11. The method according to any one of the preceding claims, wherein a partner of a specifically interacting system of complementary binding partners (receptor / ligand) is used as the probe biomolecule.

12. The method according to claim 11, wherein the specifically interacting system of complementary binding partners on the interaction of a nucleic acid with a complementary nucleic acid, the interaction of a peptide nucleic acid with a nucleic acid, the enzyme / substrate, receptor / effector, lectin / sugar , Antibody / antigen, avidin / biotin or streptavidin / biotin interaction is based.

13. The method of claim 12, wherein the nucleic acid is a DNA or RNA or an analog thereof.

14. The method of claim 13, wherein the DNA or RNA is an oligonucleotide.

15. The method according to claim 12, wherein the antibody is a polyclonal, monoclonal, chimeric or “single chain”
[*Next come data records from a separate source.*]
-- ==== Sys2Proof/Machine/Lanes.lean ====
section
/-! DEFINITION. Machine/Lanes.lean: training, the shutter, A1, eye scans and the CXL lanes (chapter 04; R128, R129, R185,
R186). -/

namespace Sys2Proof.Machine

/-! ### Lane maps -/

/-- Store the stripe positions. -/
def State.setPos (s : State) (p : Nat) (pos : List Nat) : State :=
  s.each (List.range 4) (fun s n => s.wr (R.LINK_POS p n) (BitVec.ofNat 32
    (pos.getD (4 * n) 0xFF + pos.getD (4 * n + 1) 0xFF * 2 ^ 8 + pos.getD (4 * n + 2) 0xFF * 2 ^ 16 + pos.getD (4 * n + 3) 0xFF * 2 ^ 24)))

/-- Lanes retired by R136. -/
def State.retired (s : State) (p : Nat) : Nat := Map.get 0 (s.phNv (p / 3)).retired (p % 3)

/-- The 20 bytes of a lane map (R529). -/
def mapBytes (width rate epoch : Nat) (pos : List Nat) : List Byte :=
  leBytes 1 width ++ leBytes 1 rate ++ leBytes 2 epoch ++ (List.range 16).flatMap (fun i => leBytes 1 (pos.getD i 0xFF))

/-- The lane map a port holds, encoded. -/
def State.mapNow (s : State) (p : Nat) : List Byte :=
  mapBytes (s.mapLanes p).length (s.link p).mapRate (s.f (F.LINK_STAT_EPOCH p)) (s.posOf p)

/-- Put a lane map in force: positions, IN_MAP and STANDBY bits, width and rate. `healthy` are the lanes locked and
adapted. -/
def State.installMap (s : State) (p : Nat) (pos : List Nat) (rate healthy : Nat) : State :=
  let m := maskOf pos
  let s1 := (s.setPos p pos).each (List.range 17) (fun s j =>
    s.setFs [(F.LANE_STAT_IN_MAP p j, if m.testBit j then 1 else 0),
             (F.LANE_STAT_STANDBY p j, if healthy.testBit j && !m.testBit j then 1 else 0)])
  (s1.setFs [(F.SDS_STAT_WIDTH p, (lanesOf m).length), (F.SDS_STAT_RATE p, rate)]).updLink p (fun l => { l with mapRate := rate })

/-- Lanes of a port that are locked and adapted, not retired and not in Detention. -/
def State.healthyLanes (s : State) (p : Nat) : Nat :=
  maskOf ((List.range 17).filter (fun j => !(s.barred p).testBit j && (s.b (F.LANE_STAT_IN_MAP p j) || s.b (F.LANE_STAT_STANDBY p j))))

/-- Epoch a is older than b (R185 step 3). -/
def epochOlder (a b : Nat) : Bool :=
  if a = b then false
  else if a = 0 then true
  else if b = 0 then false
  else decide ((b + 65535 - a) % 65535 < 32768)

/-- The epoch after the newer of two (R185). -/
def epochNext (a b : Nat) : Nat :=
  let n := if epochOlder a b then b else a
  if n = 65535 then 1 else n + 1

/-- Is this end the older side of a port (R185 step 3)? -/
def State.olderSide (s : State) (p : Nat) : Bool :=
  let l := s.link p
  let e := s.f (F.LINK_STAT_EPOCH p)
  if e ≠ l.farEpoch then epochOlder e l.farEpoch
  else if s.node ≠ l.farNode then decide (s.node < l.farNode)
  else decide (p < l.farPort)

/-! ### Training -/

/-- Change a port's training. -/
def State.updTrain (s : State) (p : Nat) (f : Training → Training) : State := s.updLink p (fun l => { l with train := l.train.map f })

/-- Enter a stage of training: its blocks leave on lanes 0 to 15 and S (R144, R146). -/
def State.toStage (s : State) (p stage : Nat) : State := (s.setF (F.SDS_STAT_STAGE p) stage).sendBlocks p stage (List.range 17)

/-- An attempt fails (R146): a fast retrain is followed by a full training at the same rate first; a full one goes one rate
code lower, or after 64 Gb/s the port is DOWN and waits 1 s. -/
def State.attemptFails (s : State) (p : Nat) : State :=
  match (s.link p).train with
  | none => s
  | some tr =>
    if !tr.full then
      let s1 := s.declareDown p 1
      if s1.mayTrain p then s1.beginTraining p true tr.rate else s1
    else if tr.rate < 3 then s.beginTraining p true (tr.rate + 1)
    else (s.setFs [(F.LINK_STAT_STATE p, 1), (F.SDS_STAT_STAGE p, 0)]).updLink p (fun l => { l with train := none, retryWait := true })

/-- The port is HELD by lane map conflict (R185 step 4); out of a fast retrain its traffic goes back to its streams. -/
def State.holdPort (s : State) (p : Nat) : State :=
  let s0 := if s.linkKeeps p then s.declareDown p 5 else s
  let s1 := (s0.setFs [(F.LINK_STAT_STATE p, 5), (F.LINK_STAT_CONFLICT p, 1), (F.SDS_STAT_STAGE p, 0)]).updLink p (fun l => { l with train := none })
  (s1.note 0x2 .laneMapConflict 2 (tgtPort p) p).raise (p / 3) (15 + p % 3)

/-- A port enters UP on the agreed lanes (R183, R185, R186): after a full training the sequences are 0; a fast retrain
keeps them and sends again from TX_ACKED. A full training counts as a committed Blocking run of its lanes (R351). -/
def State.enterUp (s : State) (p : Nat) (offer : Nat) : State :=
  match (s.link p).train with
  | none => s
  | some tr =>
    let lanes := if offer = 0x1FFFF then 0xFFFF else offer
    let pos := lanesOf lanes
    let l := s.link p
    let mine := s.f (F.LINK_STAT_EPOCH p)
    let same := maskOf (s.posOf p) == lanes && l.mapRate == tr.rate && mine != 0 && l.farEpoch != 0
    let epoch := if same then mine else epochNext mine l.farEpoch
    let s1 := (s.installMap p pos tr.rate offer).setFs [(F.LINK_STAT_STATE p, 3), (F.LINK_STAT_EPOCH p, epoch), (F.LINK_STAT_CONFLICT p, 0),
      (F.LINK_STAT_FC_LIMITED p, 0)]
    let s2 := s1.updLink p (fun l => { l with
      train := none, farEpoch := epoch, fcLower := 0, ackIdle := s.f (F.LINK_CTL_ACK_IDLE p), upSince := s.bell, trainSeen := [], rttDone := false,
      rxPhase := 0, txPhase := 0, away := 0, back := 0, swap := none, revert := none })
    let s3 := if tr.full then
        ((s2.setFs [(F.LINK_SEQ_TX_SEQ p, 0), (F.LINK_SEQ_ACK_SEQ p, 0), (F.LINK_SEQ_RX_SEQ p, 0), (F.LINK_STAT_REPLAY_NUM p, 0),
          (F.LINK_STAT_POST_RETRAIN p, 0)]).bump (F.SDS_STAT_FULL_CNT p)).updLink p (fun l => { l with ackValid := false, ackSent := none, unacked := [] })
      else (s2.bump (F.SDS_STAT_FAST_CNT p)).updLink p (fun l => { l with replayPos := if l.unacked.isEmpty then none else some 0 })
    let s4 := if tr.full then s3.each (lanesOf tr.lanes) (fun s j => s.commitChan (p / 3) (laneChan p j)) else s3
    -- a STANDBY lane sends training blocks with STAGE 5 (R147)
    ((s4.setF (F.SDS_STAT_STAGE p) 5).sendBlocks p 5 ((List.range 17).filter (fun j => s4.b (F.LANE_STAT_STANDBY p j)))).streamsPortUp p l.farNode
Is an antibody or a functional fragment or derivative of such an antibody.

16. Organic surface with covalently immobilized probe biomolecules, obtainable by a method according to one of claims 1 to 15.

17. Organic surface with probe biomolecules covalently immobilized thereon to form a pattern, obtainable by a process according to one of claims 1 to 15.

18. Use of an organic surface according to claim 17 as a sensor chip.

19. Medical or diagnostic instrument that has an organic surface according to claim 16 or 17.